(Saved entries)
*** Block opens ***

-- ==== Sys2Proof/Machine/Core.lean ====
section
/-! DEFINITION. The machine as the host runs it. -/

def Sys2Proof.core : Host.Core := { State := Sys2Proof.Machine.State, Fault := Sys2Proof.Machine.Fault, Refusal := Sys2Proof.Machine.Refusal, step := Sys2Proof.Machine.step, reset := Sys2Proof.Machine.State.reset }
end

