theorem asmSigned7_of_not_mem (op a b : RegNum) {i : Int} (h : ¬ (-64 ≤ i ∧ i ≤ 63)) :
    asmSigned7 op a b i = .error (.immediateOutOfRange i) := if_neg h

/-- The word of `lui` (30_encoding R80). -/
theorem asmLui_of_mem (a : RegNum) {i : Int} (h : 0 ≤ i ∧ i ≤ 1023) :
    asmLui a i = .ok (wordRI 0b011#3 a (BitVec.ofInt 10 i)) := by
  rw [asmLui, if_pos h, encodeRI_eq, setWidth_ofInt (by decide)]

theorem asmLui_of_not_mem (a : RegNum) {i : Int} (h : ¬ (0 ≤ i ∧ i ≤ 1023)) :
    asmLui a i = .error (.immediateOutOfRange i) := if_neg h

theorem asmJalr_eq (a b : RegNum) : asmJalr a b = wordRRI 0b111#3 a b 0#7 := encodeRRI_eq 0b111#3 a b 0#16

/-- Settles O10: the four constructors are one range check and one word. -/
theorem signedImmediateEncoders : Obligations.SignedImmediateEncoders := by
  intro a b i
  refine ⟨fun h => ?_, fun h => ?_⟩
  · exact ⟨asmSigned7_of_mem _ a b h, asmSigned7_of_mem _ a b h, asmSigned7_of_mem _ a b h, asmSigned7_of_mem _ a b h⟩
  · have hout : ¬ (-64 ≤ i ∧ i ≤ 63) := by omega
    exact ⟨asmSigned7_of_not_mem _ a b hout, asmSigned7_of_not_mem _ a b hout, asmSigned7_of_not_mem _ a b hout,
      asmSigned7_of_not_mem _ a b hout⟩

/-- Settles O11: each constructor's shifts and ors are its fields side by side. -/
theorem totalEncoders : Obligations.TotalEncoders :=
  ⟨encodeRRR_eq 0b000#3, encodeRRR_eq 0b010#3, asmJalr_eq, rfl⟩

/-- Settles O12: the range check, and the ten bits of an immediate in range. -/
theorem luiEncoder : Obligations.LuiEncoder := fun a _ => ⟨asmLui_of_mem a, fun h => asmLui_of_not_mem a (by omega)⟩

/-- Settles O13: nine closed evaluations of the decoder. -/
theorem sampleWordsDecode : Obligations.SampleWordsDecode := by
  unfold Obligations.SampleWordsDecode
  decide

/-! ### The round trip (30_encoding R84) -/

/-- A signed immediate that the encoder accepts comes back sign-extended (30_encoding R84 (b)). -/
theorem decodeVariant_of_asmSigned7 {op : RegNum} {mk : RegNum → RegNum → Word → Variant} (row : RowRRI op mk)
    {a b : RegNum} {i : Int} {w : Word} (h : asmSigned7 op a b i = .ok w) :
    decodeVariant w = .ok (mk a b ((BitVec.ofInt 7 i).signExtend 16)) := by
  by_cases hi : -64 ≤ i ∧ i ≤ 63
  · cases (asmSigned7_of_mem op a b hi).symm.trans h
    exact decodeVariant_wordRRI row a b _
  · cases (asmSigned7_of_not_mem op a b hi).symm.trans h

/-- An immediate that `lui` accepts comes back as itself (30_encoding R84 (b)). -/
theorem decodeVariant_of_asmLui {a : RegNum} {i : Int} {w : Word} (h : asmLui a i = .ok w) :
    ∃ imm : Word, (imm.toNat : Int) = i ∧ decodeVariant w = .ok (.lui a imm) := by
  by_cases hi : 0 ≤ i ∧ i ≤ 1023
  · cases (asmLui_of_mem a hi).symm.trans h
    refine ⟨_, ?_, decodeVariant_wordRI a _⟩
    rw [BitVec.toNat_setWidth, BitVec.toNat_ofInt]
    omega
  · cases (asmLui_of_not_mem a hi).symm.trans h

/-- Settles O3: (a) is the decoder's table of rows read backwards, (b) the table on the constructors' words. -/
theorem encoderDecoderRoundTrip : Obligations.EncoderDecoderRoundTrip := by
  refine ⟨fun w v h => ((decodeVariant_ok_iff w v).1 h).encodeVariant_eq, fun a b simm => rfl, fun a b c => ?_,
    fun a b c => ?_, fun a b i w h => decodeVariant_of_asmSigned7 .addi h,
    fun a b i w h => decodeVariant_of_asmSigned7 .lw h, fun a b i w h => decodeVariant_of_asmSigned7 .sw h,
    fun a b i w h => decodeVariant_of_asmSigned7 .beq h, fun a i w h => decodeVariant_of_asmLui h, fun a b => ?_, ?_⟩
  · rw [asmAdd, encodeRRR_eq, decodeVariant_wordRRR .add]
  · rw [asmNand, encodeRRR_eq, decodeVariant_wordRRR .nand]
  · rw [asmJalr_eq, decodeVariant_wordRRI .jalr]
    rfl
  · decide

*** Block closes ***

**ASSIGNED TASK**
From the very first line of the data through the line with "(30_encoding R80). -/" in it, please reproduce each line exactly and output nothing more.

**SOLUTION TO THIS PROBLEM**
-- ==== Sys2Proof/Machine/Core.lean ====
section
/-! DEFINITION. The machine as the host runs it. -/

def Sys2Proof.core : Host.Core := { State := Sys2Proof.Machine.State, Fault := Sys2Proof.Machine.Fault, Refusal := Sys2Proof.Machine.Refusal, step := Sys2Proof.Machine.step, reset := Sys2Proof.Machine.State.reset }
end

theorem asmSigned7_of_not_mem (op a b : RegNum) {i : Int} (h : ¬ (-64 ≤ i ∧ i ≤ 63)) :
    asmSigned7 op a b i = .error (.immediateOutOfRange i) := if_neg h

/-- The word of `lui` (30_encoding R80). -/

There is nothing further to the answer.